The present invention is not restricted to aqueous systems, but can also be applied to alcoholic systems, in which case nickel salts are not used as imaging material but nickel oxide particles.

The present invention is also not restricted to electrodes that are produced from a nickel slip system. It is also suitable for electrodes produced by powder compression (so-called “dry doctoring” systems). In this case the expanding agent, before introduction to the dry powder mixture, is covered with the imaging material, for example, in a preceding impregnation or mixing step or the like.

Practical examples of the present invention are further described below with reference to the accompanying drawing. In a schematic depiction not true to scale:

FIG. 1 shows a view of a gas transport pore in an electrode according to the invention;

FIG. 2 shows a view of a reaction pores in an electrode according to the invention;

FIG. 3 shows the impedance spectrum of the first variant of an electrode according to the invention as well as a reference electrode;

FIG. 4 shows a graphic view of the voltage differences in laboratory stacks between cells with electrodes according to the invention and cells with reference electrodes;

FIG. 5 shows a pore spectrum of an electrode according to the invention as well as a reference electrode;

FIG. 6 shows the impedance spectrum of a second electrode according to the invention with different amounts of electrolyte and a reference electrode with a standard amount of electrolyte.

A practical example of an electrode according to the invention based on nickel can be prepared as follows:

In principle, all nickel powders known to one skilled in the art are suitable as starting material (first particle).
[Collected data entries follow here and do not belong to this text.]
-- ==== Sys2Proof/Machine/Owners.lean ====
section
/-! DEFINITION. The owning blocks: what each operational request does once it is permitted, in every power
state, and its result (R35, R36, R57, R58, R87, R88, R90, R130, R131, R136, R142, R144, R145, R149, R157,
R162, R163), and the one way in that every origin shares (R22, R51). -/

namespace Sys2Proof.Machine

/-- A result with its payload (R7). -/
structure Answer where
  result : Result
  payload : List Byte
  deriving DecidableEq, Repr

/-- A result with no payload. -/
def Answer.bare (r : Result) : Answer := ⟨r, []⟩

/-- What an owning block answers, with the state it leaves. -/
abbrev Taken := Answer × State

/-- A request refused by its block changes nothing there (R7). -/
def State.refuse (s : State) (r : Result) : Taken := (Answer.bare r, s)

/-- Who asks, and with what the policy unit let the request through (R51). -/
structure Asker where
  cls : ReqClass
  priority : Nat
  origin : Option (Link × Byte)
  deriving DecidableEq, Repr

/-! ## The power unit -/

/-- The power intent record that a POWER_ON or POWER_OFF carried out leaves (R161). -/
def State.recordIntent (s : State) (on : Bool) (a : Asker) : State :=
  s.setPower { s.power with intent := on, intentClass := some a.cls, intentPriority := a.priority }

/-- The state now in force, as a payload (R162, R163). -/
def State.stateByte (s : State) : List Byte := [byte s.power.state.code]

/-- POWER_ON that calls the plan's lamps (R162, R85). -/
def State.startUpLamps (s : State) (a : Asker) : Taken :=
  let called := s.callLamps s.planLamps
  match called.calledSignal with
  | .noLamp =>
    (Answer.bare .state,
      (called.reportPower called.power.state .request .startFailed).lampEvent .none)
  | .degraded =>
    let marked := called.recordIntent true a
    let t := (marked.setPower { marked.power with degraded := true }).enterStarting .request .degraded
    (⟨.accepted, t.stateByte⟩, t)
  | .none =>
    let t := (called.recordIntent true a).enterStarting .request .none
    (⟨.accepted, t.stateByte⟩, t)

/-- POWER_ON, by the power state (R162); in STARTING, ON and DIMMED it is its own activity (R167, R169). -/
def State.takePowerOn (s : State) (a : Asker) : Taken :=
  match s.power.state with
  | .standby | .stopping => if s.recovery then s.refuse .state else s.startUpLamps a
  | .shutdown => s.refuse .state
  | .starting | .on | .dimmed =>
    let recorded := s.recordIntent true a
    let t := if a.cls = .auto then recorded else recorded.activity
    (⟨.ok, t.stateByte⟩, t)

/-- POWER_OFF, by the power state (R163). THE MODEL'S CHOICE (assumption 18): R71 gives the releases of the two
lamps no order, and lamp A is released first. -/
def State.takePowerOff (s : State) (a : Asker) : Taken :=
  match s.power.state with
  | .starting | .on | .dimmed =>
    let stopped := (s.recordIntent false a).enterStopping .request .none
    let t := ((stopped.releaseLamp .a).releaseLamp .b).lampEvent .none
    (⟨if t.power.state = .standby then .ok else .accepted, t.stateByte⟩, t)
  | .standby | .stopping => (⟨.ok, s.stateByte⟩, s.recordIntent false a)
  | .shutdown => s.refuse .state

/-! ## The switch unit -/

/-- A select is offered to the pending slot (R136). -/
def State.offerSlot (s : State) (i : InputId) (a : Asker) : Taken :=
  let newcomer : Pending :=
    { input := i, cls := a.cls, priority := a.priority, origin := a.origin,
      deferral := some (1000 * s.item 15) }
  let fits : Bool :=
    match s.sw.slot with
    | none => true
    | some p => p.priority ≤ a.priority
  if fits then
    let emptied := s.dropPending .superseded
    (⟨.accepted, [byte i.val, 1]⟩, emptied.putSwitch { emptied.sw with slot := some newcomer })
  else s.refuse .busy

/-- The selected input, as a payload. -/
def State.selectedByte (s : State) : List Byte := [byte s.sw.selected.val]

/-- A direct selection: the select lines carry the input at once, and the geometry unit is handed the source
(R130, R152). -/
def State.selectDirectly (s : State) (i : InputId) : State :=
  (s.putSwitch { s.sw with selected := i }).sourceEvent

/-- The input that a switch in flight goes to. -/
def SwitchUnit.target (u : SwitchUnit) : Option InputId := u.inFlight.map (·.target)

/-- SELECT_INPUT (R130, R131). -/
def State.takeSelect (s : State) (i : InputId) (a : Asker) : Taken :=
  match s.power.state with
  | .shutdown => s.refuse .state
  | .standby | .stopping =>
    let t := s.selectDirectly i
    (⟨.ok, t.selectedByte⟩, t)
  | .starting | .on | .dimmed =>
    if s.heldAgainst a.priority then s.refuse .held
    else if s.sw.inFlight.isNone && i == s.sw.selected then (⟨.ok, s.selectedByte⟩, s)
    else if s.sw.target = some i then (⟨.ok, s.selectedByte⟩, s)
    else if s.sw.inFlight.isNone then
      (⟨.accepted, [byte i.val, 0]⟩, s.beginSwitch i a.cls a.priority a.origin)
    else s.offerSlot i a

/-- PICTURE_MUTE (R142). -/
def State.takeMute (s : State) (on : Bool) : Taken :=
  if s.power.state = .shutdown then s.refuse .state
  else
    (⟨.ok, [flagByte on]⟩,
      if on = s.sw.mute then s else (s.putSwitch { s.sw with mute := on }).muteSeen)

/-! ## The geometry unit -/

/-- Keystone V and H as two signed bytes. -/
def GeoValues.keystoneBytes (g : GeoValues) : List Byte := [signed8 g.v, signed8 g.h]

/-- A candidate is applied or refused LIMIT; `reply` forms the payload from the values applied and the new
area (R149, R153). -/
def State.takeCandidate (s : State) (g : GeoValues) (reply : List Byte) : Taken :=
  if s.power.state = .shutdown then s.refuse .state
  else if s.geometryOk g then
    (⟨.ok, reply ++ be16 g.quad.area⟩, (s.adoptGeometry g).dueUpdate .request)
  else s.refuse .limit

/-- The candidate of SET_KEYSTONE (R144). -/
def GeoValues.withKeystone (g : GeoValues) (relative : Bool) (v h : Int) : GeoValues :=
  { g with
    v := saturate (-40) 40 (if relative then g.v + v else v)
    h := saturate (-30) 30 (if relative then g.h + h else h) }

/-- A corner's offset pair, saturated (R145). -/
def cornerOffset (dx dy : Int) : Point := ⟨saturate (-192) 192 dx, saturate (-192) 192 dy⟩

/-- The candidate of SET_CORNER (R145). -/
def GeoValues.withCorner (g : GeoValues) (c : Corner) (p : Point) : GeoValues :=
  match c with
  | .tl => { g with tl := p }
  | .tr => { g with tr := p }
  | .br => { g with br := p }
  | .bl => { g with bl := p }

/-- SET_KEYSTONE (R144). -/
def State.takeKeystone (s : State) (relative : Bool) (v h : Int) : Taken :=
  let g := s.conf.geometry.withKeystone relative v h
  s.takeCandidate g g.keystoneBytes

/-- SET_CORNER (R145). -/
def State.takeCorner (s : State) (c : Corner) (dx dy : Int) : Taken :=
  s.takeCandidate (s.conf.geometry.withCorner c (cornerOffset dx dy))
    (byte c.code :: (cornerOffset dx dy).bytes)

/-- RECALL_GEOMETRY (R157). -/
def State.takeRecall (s : State) (p : PresetId) : Taken :=
  let g := s.conf.presets.get p
  s.takeCandidate g (byte p.val :: g.keystoneBytes)

/-! ## The lamp channels -/

/-- SET_LAMP_LEVEL (R90). THE MODEL'S CHOICE (assumption 18): R90 gives two lamps in LIT no order, and lamp A
changes its demand and reports LEVEL first. -/
def State.takeLevel (s : State) (v : LampLevel) : Taken :=
  if s.power.state = .shutdown then s.refuse .state
  else
    let levelled := { s with conf := { s.conf with lampLevel := v } }
    (⟨.ok, [byte v.code]⟩,
      if v = s.conf.lampLevel then s else (levelled.relevelLamp .a).relevelLamp .b)

/-- Whether a plan names a lamp that is not available (R87). -/
def State.planBarred (s : State) : Plan → Bool
  | .fixedA => !s.lampA.available
  | .fixedB => !s.lampB.available
  | .dual | .alternate => false

/-- A lamp that is not called is called. -/
def State.callUncalled (s : State) (xs : List LampId) : State :=
  s.callLamps (xs.filter fun x => !(s.lamp x).called)

/-- The called set reshaped for the plan now in force, releases before calls (R88). THE MODEL'S CHOICE (assumption
18): R88 gives the two calls of DUAL no order, and lamp A is called first. -/
def State.reshape (s : State) : State :=
  match s.conf.plan with
  | .dual => s.callUncalled [.a, .b]
  | .alternate =>
    if s.lampA.called && s.lampB.called then s.releaseLamp (otherLamp s.lampToKeep) else s
  | .fixedA => (s.releaseLamp .b).callUncalled [.a]
  | .fixedB => (s.releaseLamp .a).callUncalled [.b]

/-- SET_LAMP_PLAN (R87, R88). -/
def State.takePlan (s : State) (p : Plan) : Taken :=
  if s.power.state = .shutdown then s.refuse .state
  else if s.planBarred p then s.refuse .state
  else if p = s.conf.plan then (⟨.ok, [byte p.code]⟩, s)
  else
    let planned := { s with conf := { s.conf with plan := p } }
    (⟨.ok, [byte p.code]⟩,
      if s.power.intent then planned.reshape.lampEvent planned.reshape.calledSignal
      else planned.settleDegraded)

/-! ## The policy unit as owner -/

/-- The lockout level becomes the one named; a report follows only a change (R57, R59). -/
def State.setLevel (s : State) (v : Level) (cause : LockoutCause) (source : Byte) : State :=
  if v = s.level then s
  else
    { s with level := v }.offer (.lockout { cause := cause, level := v, previous := s.level, source := source })

/-- SET_LOCKOUT (R57). -/
def State.takeLockout (s : State) (v : Level) (a : Asker) : Taken :=
  if s.power.state = .shutdown then s.refuse .state
  else (⟨.ok, [byte v.code]⟩, s.setLevel v .request (byte a.cls.code))

/-- Whether the table lock protects a rule (R63). -/
def State.ruleLocked (s : State) (r : RuleId) : Bool := s.conf.lock.on && r.val < s.conf.lock.rule

/-- A rule's contents are replaced. -/
def State.setRule (s : State) (i : RuleId) (r : Rule) : State :=
  { s with conf := { s.conf with rules := s.conf.rules.set i.val r i.isLt } }

/-- One unit of a rule's counter in ms (R54). -/
def Rule.unitMs (r : Rule) : Nat :=
  match r.unit with
  | .seconds => 1000
  | .minutes => 60000

/-- A rule's counter right after a reload: an enabled COUNT_DOWN rule runs from its limit (R54, R55). -/
def Rule.loaded (r : Rule) : Counter :=
  { value := if r.counterMode = .countDown then r.limit else 0
    unit := if r.enabled && r.counterMode == .countDown then some r.unitMs else none }

/-- A rule's counter is reloaded (R55). -/
def State.reload (s : State) (i : RuleId) : State := s.setCounter i (s.conf.rules.get i).loaded

/-- The schedule's SET_RULE (R58). -/
def State.takeSetRule (s : State) (i : RuleId) (on : Bool) : Taken :=
  if s.power.state = .shutdown then s.refuse .state
  else if s.ruleLocked i then s.refuse .locked
  else (Answer.bare .ok, (s.setRule i { s.conf.rules.get i with enabled := on }).reload i)

/-! ## The credential unit -/

/-- PRESENT_CREDENTIAL (R35). A PRESENT_CREDENTIAL comes from a link alone (R22). -/
def State.takePresent (s : State) (t : BitVec 48) (l : Link) : Taken :=
  let cls := s.classify t
  let minutes := s.item 4
  (⟨.ok, byte cls.code :: be16 minutes⟩,
    { s with hold := some { cls := cls, token := t, left := 60000 * minutes, link := l } }.offer
      (.credential
        { cause := .presented, cls := cls, previous := s.holdClass, link := l, minutes := minutes,
          token := t }))

/-- END_CREDENTIAL (R36). -/
def State.takeEnd (s : State) : Taken :=
  if s.power.state = .shutdown then s.refuse .state
  else (⟨.ok, [byte s.holdClass.code]⟩, s.endHold .ended)

/-! ## The one way in -/

/-- The link of a request's origin; requests without one never present a credential (R22). -/
def Asker.link (a : Asker) : Link :=
  match a.origin with
  | some (l, _) => l
  | none => .control

/-- A permitted request is taken by the block that owns the state it would change (R51). -/
def State.take (s : State) (o : Operation) (a : Asker) : Taken :=
  match o with
  | .powerOn => s.takePowerOn a
  | .powerOff => s.takePowerOff a
  | .selectInput i => s.takeSelect i a
  | .pictureMute on => s.takeMute on
  | .setKeystone relative v h => s.takeKeystone relative v h
  | .setCorner c dx dy => s.takeCorner c dx dy
  | .recallGeometry p => s.takeRecall p
  | .setLampLevel v => s.takeLevel v
  | .setLampPlan p => s.takePlan p
  | .setLockout v => s.takeLockout v a
  | .presentCredential t => s.takePresent t a.link
  | .endCredential => s.takeEnd
  | .setRule i on => s.takeSetRule i on

/-- Whether a permitted request is handed to the power unit as activity beside its owner: every kind from a
class other than AUTO but the power unit's own two (R167, R169, assumption 14). -/
def Operation.isActivity (o : Operation) (cls : ReqClass) : Bool :=
  cls != .auto && o != .powerOn && o != .powerOff

/-- A checked operational request of any origin: evaluated, and where it is permitted handed on (R22, R49,
R51). -/
def State.operate (s : State) (cls : ReqClass) (o : Operation) (origin : Option (Link × Byte))
    (override : Option Nat) : Taken :=
  let e := s.evaluate cls o override
  if e.1.permit then
    (if o.isActivity cls then e.2.activity else e.2).take o
      { cls := cls, priority := e.1.priority, origin := origin }
  else (⟨.denied, [e.1.deciding]⟩, e.2)

end Sys2Proof.Machine
end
Filament-like nickel powders are preferably used, for example, the nickel powders known under the designation Ni-210, Ni-240, Ni-255 or Ni-287.

A typical formula for an electrode with gas transport pores appears as follows:

Nickel powder (Ni-210 filament powder) 30-50 wt %
Expanding agent (fiber material, carbonized polyacrylonitrite, 5-10 wt %
diameter about 5 μm, length about 100 μm)
Imaging material nickel acetate tetrahydrate 3-15 wt %
Water                            10-20 wt %
Organic binder (moviol, glycerol, agitan) remainder

The fiber material and the nickel acetate tetrahydrate are intimately mixed with each other and the resulting mixture processed with the remaining components in known fashion to an electrode slip. The electrode slip is applied to a substrate, for example, an electrode substrate (nickel foam) and dried. The applied amount is determined by the desired nickel weight per unit surface. The resulting green compacts are processed in known fashion to a cathode for MCFC fuel cells. During startup of the fuel cells the organic binder and the pore forming material are burned off and the nickel of the nickel foam and the electrochemically active layer oxidized to nickel oxide. The nickel acetate tetrahydrate is converted to nickel oxide.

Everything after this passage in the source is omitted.